6. The method of biomedical named entity recognition according to claim 4 or 5, characterized in that before computing the attention distribution, context information is extracted by context exploration for word embedding inside the sentence.

7. The method of claim 1, further comprising labeling and partitioning the biomedical named entities with conditional random fields before the feature sampling for characters and words, respectively, with attention mechanism, resulting in word-embedded extensions.

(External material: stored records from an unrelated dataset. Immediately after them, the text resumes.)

-- ==== Sys2Proof/Certificates/Slice0/Obligations.lean ====
section
/-! DEFINITION. The statements for the provers. Each docstring names the rule of spec/ it formalises.

Where a statement says `{ s with f := v, ... }` the fields not named are unchanged, memory and every other register
among them: such an equation is the result, the frame and the completion of the operation in one. -/

open Sys2Proof Sys2Proof.Machine

/-! ### Encoding -/

/-- Decoding the encoding of a well-formed operation gives it back, on all three ports (30_encoding §2, §4, §5). -/
def Obligations.DecodeOfEncodeIsTheOperation : Prop :=
  ∀ i : Instr, i.wf = true → decode (encode i) = .ok i

/-- Encoding what a command word decodes to gives the word back with the bits its command ignores cleared
(30_encoding R82, R93). -/
def Obligations.EncodeOfDecodeClearsIgnoredBits : Prop :=
  ∀ (w : CommandWord) (i : Instr), decodeCmd w = .ok i →
    i.wf = true ∧ encode i = .cmd (w &&& usedBits (w.toNat / 2 ^ 36))

/-- The command decoder on every word (30_encoding R82, R83): illegal exactly when `cmd[35:34] != 0` or
`cmd[39:36] > 6`, else the row selected by `cmd[39:36]` with the operands taken directly from their bits. -/
def Obligations.CommandDecoderFollowsTheOpcodeMap : Prop :=
  ∀ w : CommandWord,
    let op := w.toNat / 2 ^ 36
    let rsv := w.toNat / 2 ^ 34 % 2 ^ 2
    let year := w.toNat / 2 ^ 20 % 2 ^ 14
    let day := w.toNat / 2 ^ 11 % 2 ^ 9
    let hour := w.toNat / 2 ^ 6 % 2 ^ 5
    let minute := w.toNat % 2 ^ 6
    let n := w.toNat % 2 ^ 10
    (rsv ≠ 0 ∨ 6 < op → ∃ e, decodeCmd w = .error e) ∧
    (rsv = 0 → op = 0 → decodeCmd w = .ok .nop) ∧
    (rsv = 0 → op = 1 → decodeCmd w = .ok (.encode { year := year, dayOfYear := day, hour := hour, minute := minute })) ∧
    (rsv = 0 → op = 2 → decodeCmd w = .ok .start) ∧
    (rsv = 0 → op = 3 → decodeCmd w = .ok (.pack n)) ∧
    (rsv = 0 → op = 4 → decodeCmd w = .ok (.leap year)) ∧
    (rsv = 0 → op = 5 → decodeCmd w = .ok (.dstwin year)) ∧
    (rsv = 0 → op = 6 → decodeCmd w = .ok (.isdst year day))

/-- The worked encodings of 30_encoding R95, written out. -/
def Obligations.WorkedEncodingsDecode : Prop :=
  decodeCmd 0x107E81E240#40 = .ok (.encode { year := 2024, dayOfYear := 60, hour := 9, minute := 0 }) ∧
  decodeCmd 0x107E964365#40 = .ok (.encode { year := 2025, dayOfYear := 200, hour := 13, minute := 37 }) ∧
  decodeCmd 0x1270FB75FB#40 = .ok (.encode { year := 9999, dayOfYear := 366, hour := 23, minute := 59 }) ∧
  decodeCmd 0x300000016E#40 = .ok (.pack 366) ∧
  decodeCmd 0x407E800000#40 = .ok (.leap 2024) ∧
  decodeCmd 0x507E800000#40 = .ok (.dstwin 2024) ∧
  decodeCmd 0x607E81E000#40 = .ok (.isdst 2024 60) ∧
  encode (.encode { year := 2024, dayOfYear := 60, hour := 9, minute := 0 }) = .cmd 0x107E81E240#40 ∧
  (∃ e, decodeCmd 0x7000000000#40 = .error e) ∧ (∃ e, decodeCmd 0x0400000000#40 = .error e)

/-- Request and carrier codes decode as the tables of 30_encoding §4 and §5 say, and nothing else decodes. -/
def Obligations.RequestAndCarrierCodesDecode : Prop :=
  (decodeRequest 0b0001#4 = .ok .bitfire0 ∧ decodeRequest 0b0010#4 = .ok .bitfire1 ∧
    decodeRequest 0b0100#4 = .ok .bitfire2 ∧ decodeRequest 0b1000#4 = .ok .tick) ∧
  (∀ r : RequestWord, r ∉ [0b0001#4, 0b0010#4, 0b0100#4, 0b1000#4] → ∃ e, decodeRequest r = .error e) ∧
  (decodeCarrierOp 0b01#2 = .ok .setCarrierLow ∧ decodeCarrierOp 0b10#2 = .ok .setCarrierFull) ∧
  (∀ c : CarrierWord, c ∉ [0b01#2, 0b10#2] → ∃ e, decodeCarrierOp c = .error e)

8. A system for biomedical named entity recognition, comprising:

a word embedding module configured to: performing feature sampling on characters and words by using an attention mechanism to respectively obtain word embedding expansion, and then extracting word embedding by using a maximum pooling layer;

a feature fusion module configured to: adopting an attention mechanism to embed words of different levels for fusion to obtain word embedding of multiple levels;

a model training module configured to: embedding the multi-level words into an input named entity recognition neural network model for training to obtain a trained named entity recognition neural network model;

an output module configured to: inputting the biomedical named entity to be identified into the trained named entity identification neural network model to obtain an entity identification result;

the method for respectively obtaining word embedding expansion by carrying out feature sampling on characters and words by using an attention mechanism comprises the following steps: adopting multilevel attention embedding vector calculation to respectively conduct attention exploration in local characters, global characters and local words, and extracting word embedding information at different levels; a multi-level attention insertion vector calculation comprising: a character-based local attention calculation, a character-based global attention calculation, and a word-based local attention calculation;

the method for embedding words of different levels by adopting an attention mechanism to be fused to obtain word embedding of multiple levels comprises the following steps: and weighting the attention of two different levels into corresponding embedded information by adopting cross attention fusion for fusion to obtain multi-level word embedding.

9. A computer-readable storage medium storing computer instructions which, when executed by a processor, perform a method for biomedical named entity recognition according to any one of claims 1 to 7.